This Saturday, arts and health professionals, students and community members will come together to discuss the intersections of trauma-informed practice and community-engaged art.
Representatives from Philadelphia arts organizations will share how they use trauma-informed approaches to promote wellness in various communities, and health professionals will describe trauma theory and how practitioners from different disciplines can collaborate to support resiliency and recovery from trauma through the arts.
The daylong event is organized by Jefferson Humanities and Health as part of the annual Dr. Yoshihisa Asano Humanities and Health Series.
“Having a leading medical institution like Jefferson producing programming that furthers the conversation of the use of the creative arts and community involvement in addressing the symptoms of trauma validates what we know to be true through much research and clinical study,” said Rachel Brandoff, assistant professor of community and trauma counseling and coordinator of the art therapy specialization at Jefferson (Philadelphia University + Thomas Jefferson University). “Trauma-informed and trauma-responsive approaches that draw on creativity help heal community and generational hurts and provide seeds for growth and resiliency.”

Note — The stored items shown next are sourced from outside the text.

theorem State.spitFails_kept {a s} (h : Kept a s) (p) (lost) : Kept a (State.spitFails s p lost) := by
  unfold State.spitFails; try dsimp only
  repeat' (
    first
    | (with_reducible first
       | assumption | apply State.skipBars_kept | apply State.fullWake_kept | apply State.endSpit_kept
       | apply State.setCic_kept | refine Kept.ite ?_ (fun _ => ?_))
    | simp only [Kept.upd]
    | (split <;> try dsimp only))

theorem State.spitTimeout_kept {a s} (h : Kept a s) : Kept a (State.spitTimeout s) := by
  unfold State.spitTimeout; try dsimp only
  repeat' (
    first
    | (with_reducible first
       | assumption | apply State.spitFails_kept | refine Kept.ite ?_ (fun _ => ?_))
    | (split <;> try dsimp only))

theorem State.prepareSpit_kept {a s} (h : Kept a s) (p) : Kept a (State.prepareSpit s p) := by
  unfold State.prepareSpit; try dsimp only
  repeat' (
    first
    | (with_reducible first
       | assumption | apply State.setBlob_kept | apply State.loadWave_kept | apply State.sendAuth_kept
       | apply State.ctlSend_kept | apply State.skipBars_kept | apply State.setCic_kept | apply Kept.fold
       | apply Kept.foldOf Prod.fst)
    | simp only [Kept.upd]
    | (intro _; try dsimp only))

theorem State.spitHead_kept {a s} (h : Kept a s) (line) (ft) (dot) (h') : Kept a (State.spitHead s line ft dot h') := by
  unfold State.spitHead; try dsimp only
  repeat' (with_reducible first | assumption | apply State.hlTx_kept)

theorem State.spitLine_kept {a s} (h : Kept a s) : Kept a (State.spitLine s) := by
  unfold State.spitLine; try dsimp only
  repeat' (
    first
    | (with_reducible first
       | assumption | apply State.spitFails_kept | apply State.prepareSpit_kept | apply State.fullWake_kept
       | apply State.endSpit_kept | apply State.drawNat_kept | apply State.spitHead_kept | apply State.setCic_kept
       | apply State.countElem_kept | refine Kept.ite ?_ (fun _ => ?_) | apply Kept.fold | apply Kept.foldOf Prod.fst)
    | simp only [Kept.upd]
    | (intro _; try dsimp only)
    | (split <;> try dsimp only))

theorem State.wakePin_kept {a s} (h : Kept a s) : Kept a (State.wakePin s) := by
  unfold State.wakePin; try dsimp only
  repeat' (
    first
    | (with_reducible first
       | assumption | apply State.fullWake_kept | refine Kept.ite ?_ (fun _ => ?_))
    | (split <;> try dsimp only))

theorem State.faultWakes_kept {a} {before} {after} (_h : Kept a before) (h1 : Kept a after) : Kept a
    (State.faultWakes before after) := by
  unfold State.faultWakes; try dsimp only
  repeat' (
    first
    | (with_reducible first
       | assumption | apply State.fullWake_kept | refine Kept.ite ?_ (fun _ => ?_))
    | (split <;> try dsimp only))

theorem State.pllLock_kept {a s} (h : Kept a s) : Kept a (State.pllLock s) := by
  unfold State.pllLock; try dsimp only
  repeat' (
    first
    | (with_reducible first
       | assumption | apply State.setBit_kept | apply State.condEnd_kept | refine Kept.ite ?_ (fun _ => ?_))
    | (split <;> try dsimp only))

theorem State.pllRetry_kept {a s} (h : Kept a s) (refclk) : Kept a (State.pllRetry s refclk) := by
  unfold State.pllRetry; try dsimp only
  repeat' (
    first
    | (with_reducible first
       | assumption | apply State.setBit_kept | apply State.latch_kept | refine Kept.ite ?_ (fun _ => ?_))
    | (split <;> try dsimp only))
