/-! ### setPwm -/

@[simp] theorem State.setPwm_pending (s : State) (k : Nat) (w : Pwm) : (s.setPwm k w).pending = s.pending := rfl
@[simp] theorem State.setPwm_objs (s : State) (k : Nat) (w : Pwm) : (s.setPwm k w).objs = s.objs := rfl
@[simp] theorem State.setPwm_blobs (s : State) (k : Nat) (w : Pwm) : (s.setPwm k w).blobs = s.blobs := rfl
@[simp] theorem State.setPwm_out (s : State) (k : Nat) (w : Pwm) : (s.setPwm k w).out = s.out := rfl
@[simp] theorem State.setPwm_free (s : State) (k : Nat) (w : Pwm) : (s.setPwm k w).free = s.free := rfl
@[simp] theorem State.setPwm_hq (s : State) (k : Nat) (w : Pwm) : (s.setPwm k w).hq = s.hq := rfl
@[simp] theorem State.setPwm_time (s : State) (k : Nat) (w : Pwm) : (s.setPwm k w).time = s.time := rfl
@[simp] theorem State.setPwm_halo (s : State) (k : Nat) (w : Pwm) : (s.setPwm k w).halo = s.halo := rfl
@[simp] theorem State.setPwm_jnl (s : State) (k : Nat) (w : Pwm) : (s.setPwm k w).jnl = s.jnl := rfl
@[simp] theorem State.setPwm_toa (s : State) (k : Nat) (w : Pwm) : (s.setPwm k w).toa = s.toa := rfl
@[simp] theorem State.setPwm_scarab (s : State) (k : Nat) (w : Pwm) : (s.setPwm k w).scarab = s.scarab := rfl
@[simp] theorem State.setPwm_web (s : State) (k : Nat) (w : Pwm) : (s.setPwm k w).web = s.web := rfl
@[simp] theorem State.setPwm_ffy (s : State) (k : Nat) (w : Pwm) : (s.setPwm k w).ffy = s.ffy := rfl
@[simp] theorem State.setPwm_lcw (s : State) (k : Nat) (w : Pwm) : (s.setPwm k w).lcw = s.lcw := rfl
@[simp] theorem State.setPwm_heads (s : State) (k : Nat) (w : Pwm) : (s.setPwm k w).heads = s.heads := rfl
@[simp] theorem State.setPwm_headSides (s : State) (k : Nat) (w : Pwm) : (s.setPwm k w).headSides = s.headSides := rfl
@[simp] theorem State.setPwm_lanes (s : State) (k : Nat) (w : Pwm) : (s.setPwm k w).lanes = s.lanes := rfl
@[simp] theorem State.setPwm_cams (s : State) (k : Nat) (w : Pwm) : (s.setPwm k w).cams = s.cams := rfl
@[simp] theorem State.setPwm_nim (s : State) (k : Nat) (w : Pwm) : (s.setPwm k w).nim = s.nim := rfl
@[simp] theorem State.setPwm_cal (s : State) (k : Nat) (w : Pwm) : (s.setPwm k w).cal = s.cal := rfl
@[simp] theorem State.setPwm_dram (s : State) (k : Nat) (w : Pwm) : (s.setPwm k w).dram = s.dram := rfl
@[simp] theorem State.setPwm_twin (s : State) (k : Nat) (w : Pwm) : (s.setPwm k w).twin = s.twin := rfl
@[simp] theorem State.setPwm_axes (s : State) (k : Nat) (w : Pwm) : (s.setPwm k w).axes = s.axes := rfl
@[simp] theorem State.setPwm_loops (s : State) (k : Nat) (w : Pwm) : (s.setPwm k w).loops = s.loops := rfl
@[simp] theorem State.setPwm_dramSt (s : State) (k : Nat) (w : Pwm) : (s.setPwm k w).dramSt = s.dramSt := rfl
@[simp] theorem State.setPwm_str (s : State) (k : Nat) (w : Pwm) : (s.setPwm k w).str = s.str := rfl
@[simp] theorem State.setPwm_pwr (s : State) (k : Nat) (w : Pwm) : (s.setPwm k w).pwr = s.pwr := rfl
@[simp] theorem State.setPwm_cic (s : State) (k : Nat) (w : Pwm) : (s.setPwm k w).cic = s.cic := rfl
@[simp] theorem State.setPwm_obj (s : State) (k : Nat) (w : Pwm) (j : Nat) : (s.setPwm k w).obj j = s.obj j := rfl
@[simp] theorem State.setPwm_objN (s : State) (k : Nat) (w : Pwm) (j : Nat) : (s.setPwm k w).objN j = s.objN j := rfl
@[simp] theorem State.setPwm_objBit (s : State) (k : Nat) (w : Pwm) (j m : Nat) : (s.setPwm k w).objBit j m = s.objBit j m := rfl
@[simp] theorem State.setPwm_ready (s : State) (k : Nat) (w : Pwm) (p : Nat) : (s.setPwm k w).ready p = s.ready p := rfl
@[simp] theorem State.setPwm_now (s : State) (k : Nat) (w : Pwm) : (s.setPwm k w).now = s.now := rfl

Along with Brandoff, presenters include Sandra Bloom, M.D., from Drexel University Dornsife School of Public Health, and representatives from BuildaBridge, Mural Arts Philadelphia’s Porch Light Program, the Village of Arts and Humanities, and Warrior Writers.
“Thrive: Trauma-Informed Practice in Community-Engaged Art” is Saturday, Dec. 2, from 9 a.m. to 2 p.m. at Alumni Hall on Jefferson’s Center City Campus. The event is free and open to the public; however, pre-registration is required.